Stored items:
-- Opening Marker --
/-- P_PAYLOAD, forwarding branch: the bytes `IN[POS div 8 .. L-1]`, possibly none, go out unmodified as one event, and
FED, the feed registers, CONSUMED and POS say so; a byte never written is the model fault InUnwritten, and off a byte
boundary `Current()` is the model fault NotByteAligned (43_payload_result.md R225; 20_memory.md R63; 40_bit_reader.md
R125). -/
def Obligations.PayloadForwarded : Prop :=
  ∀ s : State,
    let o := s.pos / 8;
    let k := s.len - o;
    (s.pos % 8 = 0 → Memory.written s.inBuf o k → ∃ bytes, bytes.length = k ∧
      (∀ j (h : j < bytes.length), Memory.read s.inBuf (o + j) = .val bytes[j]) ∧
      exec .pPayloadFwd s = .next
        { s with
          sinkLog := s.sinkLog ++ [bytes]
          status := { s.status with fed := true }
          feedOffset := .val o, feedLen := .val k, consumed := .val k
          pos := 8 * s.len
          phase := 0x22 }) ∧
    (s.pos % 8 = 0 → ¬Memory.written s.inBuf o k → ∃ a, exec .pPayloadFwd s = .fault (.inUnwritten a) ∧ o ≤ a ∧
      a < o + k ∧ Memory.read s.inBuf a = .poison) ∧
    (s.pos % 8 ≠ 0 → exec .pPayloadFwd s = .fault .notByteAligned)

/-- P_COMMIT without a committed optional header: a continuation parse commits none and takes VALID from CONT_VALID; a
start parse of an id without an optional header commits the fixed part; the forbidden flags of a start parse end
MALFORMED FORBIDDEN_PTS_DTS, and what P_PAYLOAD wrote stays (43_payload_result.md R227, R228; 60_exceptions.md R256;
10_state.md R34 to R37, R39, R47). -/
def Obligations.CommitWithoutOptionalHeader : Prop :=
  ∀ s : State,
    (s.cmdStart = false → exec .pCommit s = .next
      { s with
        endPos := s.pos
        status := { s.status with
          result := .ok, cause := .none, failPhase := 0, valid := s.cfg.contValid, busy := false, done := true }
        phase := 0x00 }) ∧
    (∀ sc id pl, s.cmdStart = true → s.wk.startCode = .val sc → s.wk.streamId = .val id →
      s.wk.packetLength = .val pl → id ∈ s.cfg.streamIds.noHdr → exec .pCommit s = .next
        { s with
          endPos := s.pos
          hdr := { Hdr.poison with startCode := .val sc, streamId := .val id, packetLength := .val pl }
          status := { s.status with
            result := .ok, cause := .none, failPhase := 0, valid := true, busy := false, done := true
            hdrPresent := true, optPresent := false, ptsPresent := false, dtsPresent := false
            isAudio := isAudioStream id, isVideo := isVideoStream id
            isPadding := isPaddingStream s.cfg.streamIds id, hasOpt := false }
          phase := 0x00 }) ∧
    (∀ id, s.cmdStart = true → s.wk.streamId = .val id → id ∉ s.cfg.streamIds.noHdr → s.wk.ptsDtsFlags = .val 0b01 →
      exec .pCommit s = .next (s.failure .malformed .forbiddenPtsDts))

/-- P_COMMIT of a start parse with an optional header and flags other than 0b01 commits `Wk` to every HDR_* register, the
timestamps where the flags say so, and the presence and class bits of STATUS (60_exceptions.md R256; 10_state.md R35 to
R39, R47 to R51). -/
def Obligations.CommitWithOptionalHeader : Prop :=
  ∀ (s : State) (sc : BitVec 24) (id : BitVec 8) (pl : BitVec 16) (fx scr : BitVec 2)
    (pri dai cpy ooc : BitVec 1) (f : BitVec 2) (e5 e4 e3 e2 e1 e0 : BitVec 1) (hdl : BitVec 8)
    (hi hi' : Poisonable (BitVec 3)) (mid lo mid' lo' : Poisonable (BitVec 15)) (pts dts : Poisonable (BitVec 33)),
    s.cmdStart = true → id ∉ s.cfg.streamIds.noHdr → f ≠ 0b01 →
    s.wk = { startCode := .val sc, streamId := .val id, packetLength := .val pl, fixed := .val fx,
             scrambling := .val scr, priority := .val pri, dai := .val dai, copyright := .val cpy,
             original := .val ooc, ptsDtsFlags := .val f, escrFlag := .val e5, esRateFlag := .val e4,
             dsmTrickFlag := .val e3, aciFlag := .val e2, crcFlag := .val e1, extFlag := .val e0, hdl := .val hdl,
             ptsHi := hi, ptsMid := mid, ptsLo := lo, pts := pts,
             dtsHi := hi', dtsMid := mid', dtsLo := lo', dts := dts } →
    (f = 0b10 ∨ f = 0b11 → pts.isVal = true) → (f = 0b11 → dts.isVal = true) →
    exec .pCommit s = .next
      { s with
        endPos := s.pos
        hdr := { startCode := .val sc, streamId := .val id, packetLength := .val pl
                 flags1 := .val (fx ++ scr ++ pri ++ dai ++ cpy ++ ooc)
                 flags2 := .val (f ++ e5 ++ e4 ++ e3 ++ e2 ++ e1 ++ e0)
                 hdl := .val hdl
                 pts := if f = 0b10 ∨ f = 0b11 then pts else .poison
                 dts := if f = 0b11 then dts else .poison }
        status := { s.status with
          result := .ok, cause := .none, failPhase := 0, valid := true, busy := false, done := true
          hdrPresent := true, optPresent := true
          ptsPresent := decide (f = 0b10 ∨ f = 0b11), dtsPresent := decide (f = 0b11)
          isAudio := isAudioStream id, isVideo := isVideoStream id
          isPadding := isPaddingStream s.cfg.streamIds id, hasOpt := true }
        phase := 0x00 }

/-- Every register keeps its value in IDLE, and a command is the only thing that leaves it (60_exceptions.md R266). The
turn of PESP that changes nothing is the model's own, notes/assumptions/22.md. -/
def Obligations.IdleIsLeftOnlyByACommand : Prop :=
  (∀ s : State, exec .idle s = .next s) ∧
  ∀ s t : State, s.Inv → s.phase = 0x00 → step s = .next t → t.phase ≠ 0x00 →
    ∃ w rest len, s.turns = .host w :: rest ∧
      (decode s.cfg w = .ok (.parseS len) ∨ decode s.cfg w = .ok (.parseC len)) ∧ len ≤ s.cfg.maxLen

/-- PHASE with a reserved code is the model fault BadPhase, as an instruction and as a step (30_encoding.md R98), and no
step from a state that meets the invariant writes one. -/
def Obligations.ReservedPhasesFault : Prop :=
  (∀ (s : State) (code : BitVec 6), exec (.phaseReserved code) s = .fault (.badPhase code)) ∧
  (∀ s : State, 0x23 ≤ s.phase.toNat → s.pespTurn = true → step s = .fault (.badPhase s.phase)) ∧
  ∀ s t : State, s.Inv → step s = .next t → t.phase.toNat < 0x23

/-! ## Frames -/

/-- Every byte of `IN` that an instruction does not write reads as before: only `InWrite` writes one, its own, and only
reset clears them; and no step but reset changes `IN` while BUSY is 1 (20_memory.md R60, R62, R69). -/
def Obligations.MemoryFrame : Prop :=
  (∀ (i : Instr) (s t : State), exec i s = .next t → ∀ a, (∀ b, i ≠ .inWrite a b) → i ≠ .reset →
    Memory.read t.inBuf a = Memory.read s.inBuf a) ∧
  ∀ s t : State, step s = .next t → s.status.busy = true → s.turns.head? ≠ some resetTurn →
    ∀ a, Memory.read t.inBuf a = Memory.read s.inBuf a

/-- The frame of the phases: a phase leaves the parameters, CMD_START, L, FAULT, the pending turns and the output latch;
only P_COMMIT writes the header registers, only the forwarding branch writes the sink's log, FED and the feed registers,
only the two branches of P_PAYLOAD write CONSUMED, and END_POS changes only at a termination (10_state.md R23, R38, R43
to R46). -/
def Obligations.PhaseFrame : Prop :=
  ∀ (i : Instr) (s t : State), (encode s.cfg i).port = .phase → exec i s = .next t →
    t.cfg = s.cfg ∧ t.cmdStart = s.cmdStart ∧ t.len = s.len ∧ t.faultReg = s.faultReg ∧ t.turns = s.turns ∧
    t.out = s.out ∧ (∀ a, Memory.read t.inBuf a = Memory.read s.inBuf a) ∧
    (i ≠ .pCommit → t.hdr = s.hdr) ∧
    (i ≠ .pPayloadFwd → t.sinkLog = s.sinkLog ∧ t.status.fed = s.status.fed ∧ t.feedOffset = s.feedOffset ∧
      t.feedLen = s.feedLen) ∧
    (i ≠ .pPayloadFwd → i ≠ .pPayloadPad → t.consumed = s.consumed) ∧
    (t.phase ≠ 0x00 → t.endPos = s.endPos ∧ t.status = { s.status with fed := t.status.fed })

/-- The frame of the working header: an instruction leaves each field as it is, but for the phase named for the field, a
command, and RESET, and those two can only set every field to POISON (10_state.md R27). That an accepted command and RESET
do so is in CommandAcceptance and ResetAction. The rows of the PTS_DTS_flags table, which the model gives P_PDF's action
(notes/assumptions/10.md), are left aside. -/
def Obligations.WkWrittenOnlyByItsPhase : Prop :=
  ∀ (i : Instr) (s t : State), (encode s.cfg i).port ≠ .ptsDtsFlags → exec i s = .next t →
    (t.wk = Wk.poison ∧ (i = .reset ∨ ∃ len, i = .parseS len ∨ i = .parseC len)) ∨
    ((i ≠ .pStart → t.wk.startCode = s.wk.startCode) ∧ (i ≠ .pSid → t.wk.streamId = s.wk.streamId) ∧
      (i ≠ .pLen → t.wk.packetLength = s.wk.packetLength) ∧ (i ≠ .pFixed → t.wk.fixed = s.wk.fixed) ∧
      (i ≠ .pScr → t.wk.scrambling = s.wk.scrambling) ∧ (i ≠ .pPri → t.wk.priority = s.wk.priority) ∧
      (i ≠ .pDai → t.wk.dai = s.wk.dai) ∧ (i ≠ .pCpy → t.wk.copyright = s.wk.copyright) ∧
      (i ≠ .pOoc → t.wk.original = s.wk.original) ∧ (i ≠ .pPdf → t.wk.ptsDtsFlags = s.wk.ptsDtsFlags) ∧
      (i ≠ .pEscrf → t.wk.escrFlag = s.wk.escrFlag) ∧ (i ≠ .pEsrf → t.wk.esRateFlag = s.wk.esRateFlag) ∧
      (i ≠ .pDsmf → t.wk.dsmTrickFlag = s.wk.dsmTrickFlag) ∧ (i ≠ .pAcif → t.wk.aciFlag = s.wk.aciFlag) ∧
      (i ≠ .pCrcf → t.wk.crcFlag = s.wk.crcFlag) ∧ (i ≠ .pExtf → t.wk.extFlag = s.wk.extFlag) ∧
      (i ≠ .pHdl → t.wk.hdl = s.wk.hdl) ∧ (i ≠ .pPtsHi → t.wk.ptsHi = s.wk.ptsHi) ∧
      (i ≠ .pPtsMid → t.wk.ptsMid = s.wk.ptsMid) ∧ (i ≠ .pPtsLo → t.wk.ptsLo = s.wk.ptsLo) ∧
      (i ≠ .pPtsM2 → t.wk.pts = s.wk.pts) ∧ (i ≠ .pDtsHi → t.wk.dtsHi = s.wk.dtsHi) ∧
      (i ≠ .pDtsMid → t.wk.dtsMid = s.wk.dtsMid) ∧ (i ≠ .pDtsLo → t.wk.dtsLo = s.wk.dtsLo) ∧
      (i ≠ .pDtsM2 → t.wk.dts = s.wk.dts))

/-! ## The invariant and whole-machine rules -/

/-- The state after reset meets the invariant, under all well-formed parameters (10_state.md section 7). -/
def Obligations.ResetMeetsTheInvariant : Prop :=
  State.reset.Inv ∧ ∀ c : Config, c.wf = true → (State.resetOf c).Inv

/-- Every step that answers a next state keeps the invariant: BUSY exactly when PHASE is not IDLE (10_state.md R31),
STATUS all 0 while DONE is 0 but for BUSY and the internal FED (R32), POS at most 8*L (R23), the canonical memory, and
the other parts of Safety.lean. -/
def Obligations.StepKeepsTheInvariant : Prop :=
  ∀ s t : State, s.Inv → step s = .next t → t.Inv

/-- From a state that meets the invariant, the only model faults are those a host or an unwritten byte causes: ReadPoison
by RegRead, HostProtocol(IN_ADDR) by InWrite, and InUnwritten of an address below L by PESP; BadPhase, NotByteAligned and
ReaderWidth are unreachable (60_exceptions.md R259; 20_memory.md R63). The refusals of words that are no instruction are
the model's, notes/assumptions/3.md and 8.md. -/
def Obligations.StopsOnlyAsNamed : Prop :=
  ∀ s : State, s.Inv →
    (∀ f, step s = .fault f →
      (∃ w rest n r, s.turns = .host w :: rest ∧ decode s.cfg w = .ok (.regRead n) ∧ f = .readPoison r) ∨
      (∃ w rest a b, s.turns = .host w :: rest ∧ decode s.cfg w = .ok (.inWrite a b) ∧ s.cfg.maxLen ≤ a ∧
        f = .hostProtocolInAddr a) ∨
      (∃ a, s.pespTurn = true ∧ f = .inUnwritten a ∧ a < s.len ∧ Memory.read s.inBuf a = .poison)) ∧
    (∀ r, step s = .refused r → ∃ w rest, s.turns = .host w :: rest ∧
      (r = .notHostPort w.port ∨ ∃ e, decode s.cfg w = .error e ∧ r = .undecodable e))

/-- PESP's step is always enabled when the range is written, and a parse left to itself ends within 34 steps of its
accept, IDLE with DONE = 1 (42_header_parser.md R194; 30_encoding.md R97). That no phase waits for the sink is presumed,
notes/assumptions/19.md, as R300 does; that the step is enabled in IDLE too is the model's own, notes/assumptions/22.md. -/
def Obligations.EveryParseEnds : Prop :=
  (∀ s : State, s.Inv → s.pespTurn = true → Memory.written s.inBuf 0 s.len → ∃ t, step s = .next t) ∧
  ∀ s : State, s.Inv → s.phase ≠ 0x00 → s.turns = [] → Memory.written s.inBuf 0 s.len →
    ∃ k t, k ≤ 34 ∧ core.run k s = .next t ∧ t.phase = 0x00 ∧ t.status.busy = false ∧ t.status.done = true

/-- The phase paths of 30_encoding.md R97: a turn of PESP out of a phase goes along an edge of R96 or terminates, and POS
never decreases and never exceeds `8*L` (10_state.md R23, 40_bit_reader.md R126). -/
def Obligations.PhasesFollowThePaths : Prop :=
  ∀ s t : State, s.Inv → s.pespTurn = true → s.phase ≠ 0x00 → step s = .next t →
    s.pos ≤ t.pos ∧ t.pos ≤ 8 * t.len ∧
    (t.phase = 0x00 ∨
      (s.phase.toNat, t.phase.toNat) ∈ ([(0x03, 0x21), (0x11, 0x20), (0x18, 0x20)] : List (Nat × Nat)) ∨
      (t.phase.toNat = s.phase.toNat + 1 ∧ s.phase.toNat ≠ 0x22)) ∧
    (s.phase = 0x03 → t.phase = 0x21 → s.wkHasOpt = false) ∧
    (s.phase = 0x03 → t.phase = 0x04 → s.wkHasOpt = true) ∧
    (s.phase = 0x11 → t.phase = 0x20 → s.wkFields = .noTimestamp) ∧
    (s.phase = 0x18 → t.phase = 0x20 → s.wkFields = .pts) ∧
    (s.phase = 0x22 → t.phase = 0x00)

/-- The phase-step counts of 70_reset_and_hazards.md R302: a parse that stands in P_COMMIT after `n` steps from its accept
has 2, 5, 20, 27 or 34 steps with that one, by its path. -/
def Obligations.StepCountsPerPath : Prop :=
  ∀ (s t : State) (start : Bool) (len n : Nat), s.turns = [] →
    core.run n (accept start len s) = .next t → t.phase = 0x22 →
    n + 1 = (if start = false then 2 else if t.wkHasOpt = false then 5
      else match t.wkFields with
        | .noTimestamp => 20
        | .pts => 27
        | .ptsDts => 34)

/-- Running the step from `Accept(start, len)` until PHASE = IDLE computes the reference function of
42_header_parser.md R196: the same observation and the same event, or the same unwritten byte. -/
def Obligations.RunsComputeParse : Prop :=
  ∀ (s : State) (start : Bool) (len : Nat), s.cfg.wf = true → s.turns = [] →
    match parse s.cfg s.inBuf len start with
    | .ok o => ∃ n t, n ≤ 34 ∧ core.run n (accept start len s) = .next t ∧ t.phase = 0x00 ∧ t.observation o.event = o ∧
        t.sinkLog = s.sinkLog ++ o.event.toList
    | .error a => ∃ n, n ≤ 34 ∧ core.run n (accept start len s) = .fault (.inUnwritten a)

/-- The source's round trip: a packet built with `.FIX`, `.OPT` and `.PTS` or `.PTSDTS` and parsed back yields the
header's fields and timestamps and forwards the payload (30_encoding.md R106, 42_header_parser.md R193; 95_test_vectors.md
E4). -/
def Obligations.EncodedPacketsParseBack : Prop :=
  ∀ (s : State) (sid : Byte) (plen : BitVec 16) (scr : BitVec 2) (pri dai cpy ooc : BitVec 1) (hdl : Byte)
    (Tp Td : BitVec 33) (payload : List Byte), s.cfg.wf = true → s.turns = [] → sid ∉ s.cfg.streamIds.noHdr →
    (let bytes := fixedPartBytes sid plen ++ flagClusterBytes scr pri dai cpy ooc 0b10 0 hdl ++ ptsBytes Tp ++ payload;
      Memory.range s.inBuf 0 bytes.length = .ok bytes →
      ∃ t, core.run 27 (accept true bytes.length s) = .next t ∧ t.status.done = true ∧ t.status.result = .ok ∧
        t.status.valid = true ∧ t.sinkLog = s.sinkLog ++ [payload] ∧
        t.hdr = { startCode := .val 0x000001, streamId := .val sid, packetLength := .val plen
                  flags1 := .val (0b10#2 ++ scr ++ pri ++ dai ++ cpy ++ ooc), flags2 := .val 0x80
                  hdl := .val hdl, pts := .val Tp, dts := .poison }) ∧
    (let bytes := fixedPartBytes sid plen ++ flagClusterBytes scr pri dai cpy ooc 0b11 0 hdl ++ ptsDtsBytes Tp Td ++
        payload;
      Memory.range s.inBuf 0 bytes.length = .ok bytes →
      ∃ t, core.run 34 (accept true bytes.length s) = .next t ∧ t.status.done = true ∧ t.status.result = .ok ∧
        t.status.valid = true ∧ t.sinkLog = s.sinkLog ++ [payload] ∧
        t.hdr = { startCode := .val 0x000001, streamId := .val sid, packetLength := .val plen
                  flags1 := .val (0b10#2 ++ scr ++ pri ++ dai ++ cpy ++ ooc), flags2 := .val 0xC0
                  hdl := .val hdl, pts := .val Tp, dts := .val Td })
-- Closing Marker --
*WHAT IS REQUIRED*:
Could you set down, word for word, only the lines above from the line with "(∀ f, step s = .fault f →" to the line with "steps of its", including both?

*WRITTEN RESPONSE*:
    (∀ f, step s = .fault f →
      (∃ w rest n r, s.turns = .host w :: rest ∧ decode s.cfg w = .ok (.regRead n) ∧ f = .readPoison r) ∨
      (∃ w rest a b, s.turns = .host w :: rest ∧ decode s.cfg w = .ok (.inWrite a b) ∧ s.cfg.maxLen ≤ a ∧
        f = .hostProtocolInAddr a) ∨
      (∃ a, s.pespTurn = true ∧ f = .inUnwritten a ∧ a < s.len ∧ Memory.read s.inBuf a = .poison)) ∧
    (∀ r, step s = .refused r → ∃ w rest, s.turns = .host w :: rest ∧
      (r = .notHostPort w.port ∨ ∃ e, decode s.cfg w = .error e ∧ r = .undecodable e))

/-- PESP's step is always enabled when the range is written, and a parse left to itself ends within 34 steps of its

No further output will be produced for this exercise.